**ASSIGNMENT:** Copy out all of the records. Keep every word exact.

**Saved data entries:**
theorem windowParts_waits {p : Fin 64} (hp : rectBank s.holdings[vfHolding s vf].rect (off / 0x200000) = some p)
    (hs : windowServes s (vfHolding s vf) write = true) :
    windowParts vf write (fuel + 1) off n bytes s =
      waitsAt p ⟨vf, s.host.winSeq, write, off % 0x200000, n, bytes.take n⟩ s := by
  rw [windowParts_line bytes s hfuel hn hline, hp, hs]

theorem windowParts_misses (h : rectBank s.holdings[vfHolding s vf].rect (off / 0x200000) = none ∨
      windowServes s (vfHolding s vf) write = false) :
    windowParts vf write (fuel + 1) off n bytes s = windowMiss vf (vfHolding s vf) write n s := by
  rw [windowParts_line bytes s hfuel hn hline]
  rcases h with h | h
  · rw [h]
  · rw [h]; split <;> simp_all

end

theorem windowMiss_eq (vf : Fin 33) (h : Fin 32) (write : Bool) (len : Nat) (s : State) :
    windowMiss vf h write len s =
      let t := if h = 0 then s else limited evWindowMiss h.val 1 s
      if write then t else emit (.windowCpl vf (List.replicate len 0) false) t := by
  simp only [windowMiss, Fin.val_eq_zero_iff]

theorem windowReadUnit_eq (p : Fin 64) (o : WinOp) (s : State) : windowReadUnit p o s =
    emit (.windowCpl o.vf ((List.range o.len).map fun i =>
        windowByte (bankRead s p ((o.off + i) / 8)).data ((o.off + i) % 8))
      ((wordsOf o.off o.len).any fun a => (bankRead s p a).ue))
    (eachOf (wordsOf o.off o.len) (fun a t =>
      if (bankRead t p a).ue then recordUe p a (countFound p (bankRead t p a) t)
      else countFound p (bankRead t p a) t) s) := rfl

/-- A read of a clean word delivers its bytes and changes nothing. -/
theorem windowReadUnit_full {s : State} {p : Fin 64} {a : Nat} {d : Word} (vf : Fin 33)
    (h : bankRead s p a = ⟨d, false, false, false⟩) :
    windowReadUnit p ⟨vf, 0, false, 8 * a, 8, []⟩ s =
      emit (.windowCpl vf ((List.range 8).map fun k => if k < 6 then byteOf d k else 0) false) s := by
  have hbytes : ((List.range 8).map fun i => windowByte (bankRead s p ((8 * a + i) / 8)).data ((8 * a + i) % 8)) =
      (List.range 8).map fun k => if k < 6 then byteOf d k else 0 := by
    refine List.map_congr_left fun i hi => ?_
    obtain ⟨hdiv, hmod⟩ := word_place a (List.mem_range.mp hi)
    rw [hdiv, hmod, h, windowByte_eq]
  rw [windowReadUnit_eq, hbytes, wordsOf_full]
  simp [eachOf, h, countFound_clean (f := ⟨d, false, false, false⟩) p s rfl rfl]

/-- A write of all bytes stores the word. -/
theorem windowWriteUnit_full (vf : Fin 33) (p : Fin 64) (a : Nat) (e : Word) (s : State) :
    windowWriteUnit p ⟨vf, 0, true, 8 * a, 8, (List.range 8).map (byteOf e)⟩ s = bankWrite p a (secWord e) s := by
  unfold windowWriteUnit
  rw [wordsOf_full]
  simp only [eachOf, List.foldl_cons, List.foldl_nil, writtenBytes_full, List.foldl_map, putBytes_eq]
  rfl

**ANSWER TO THE EXERCISE:**
theorem windowParts_waits {p : Fin 64} (hp : rectBank s.holdings[vfHolding s vf].rect (off / 0x200000) = some p)
    (hs : windowServes s (vfHolding s vf) write = true) :
    windowParts vf write (fuel + 1) off n bytes s =
      waitsAt p ⟨vf, s.host.winSeq, write, off % 0x200000, n, bytes.take n⟩ s := by
  rw [windowParts_line bytes s hfuel hn hline, hp, hs]

theorem windowParts_misses (h : rectBank s.holdings[vfHolding s vf].rect (off / 0x200000) = none ∨
      windowServes s (vfHolding s vf) write = false) :
    windowParts vf write (fuel + 1) off n bytes s = windowMiss vf (vfHolding s vf) write n s := by
  rw [windowParts_line bytes s hfuel hn hline]
  rcases h with h | h
  · rw [h]
  · rw [h]; split <;> simp_all

end

theorem windowMiss_eq (vf : Fin 33) (h : Fin 32) (write : Bool) (len : Nat) (s : State) :
    windowMiss vf h write len s =
      let t := if h = 0 then s else limited evWindowMiss h.val 1 s
      if write then t else emit (.windowCpl vf (List.replicate len 0) false) t := by
  simp only [windowMiss, Fin.val_eq_zero_iff]

theorem windowReadUnit_eq (p : Fin 64) (o : WinOp) (s : State) : windowReadUnit p o s =
    emit (.windowCpl o.vf ((List.range o.len).map fun i =>
        windowByte (bankRead s p ((o.off + i) / 8)).data ((o.off + i) % 8))
      ((wordsOf o.off o.len).any fun a => (bankRead s p a).ue))
    (eachOf (wordsOf o.off o.len) (fun a t =>
      if (bankRead t p a).ue then recordUe p a (countFound p (bankRead t p a) t)
      else countFound p (bankRead t p a) t) s) := rfl

/-- A read of a clean word delivers its bytes and changes nothing. -/
theorem windowReadUnit_full {s : State} {p : Fin 64} {a : Nat} {d : Word} (vf : Fin 33)
    (h : bankRead s p a = ⟨d, false, false, false⟩) :
    windowReadUnit p ⟨vf, 0, false, 8 * a, 8, []⟩ s =
      emit (.windowCpl vf ((List.range 8).map fun k => if k < 6 then byteOf d k else 0) false) s := by
  have hbytes : ((List.range 8).map fun i => windowByte (bankRead s p ((8 * a + i) / 8)).data ((8 * a + i) % 8)) =
      (List.range 8).map fun k => if k < 6 then byteOf d k else 0 := by
    refine List.map_congr_left fun i hi => ?_
    obtain ⟨hdiv, hmod⟩ := word_place a (List.mem_range.mp hi)
    rw [hdiv, hmod, h, windowByte_eq]
  rw [windowReadUnit_eq, hbytes, wordsOf_full]
  simp [eachOf, h, countFound_clean (f := ⟨d, false, false, false⟩) p s rfl rfl]

/-- A write of all bytes stores the word. -/
theorem windowWriteUnit_full (vf : Fin 33) (p : Fin 64) (a : Nat) (e : Word) (s : State) :
    windowWriteUnit p ⟨vf, 0, true, 8 * a, 8, (List.range 8).map (byteOf e)⟩ s = bankWrite p a (secWord e) s := by
  unfold windowWriteUnit
  rw [wordsOf_full]
  simp only [eachOf, List.foldl_cons, List.foldl_nil, writtenBytes_full, List.foldl_map, putBytes_eq]
  rfl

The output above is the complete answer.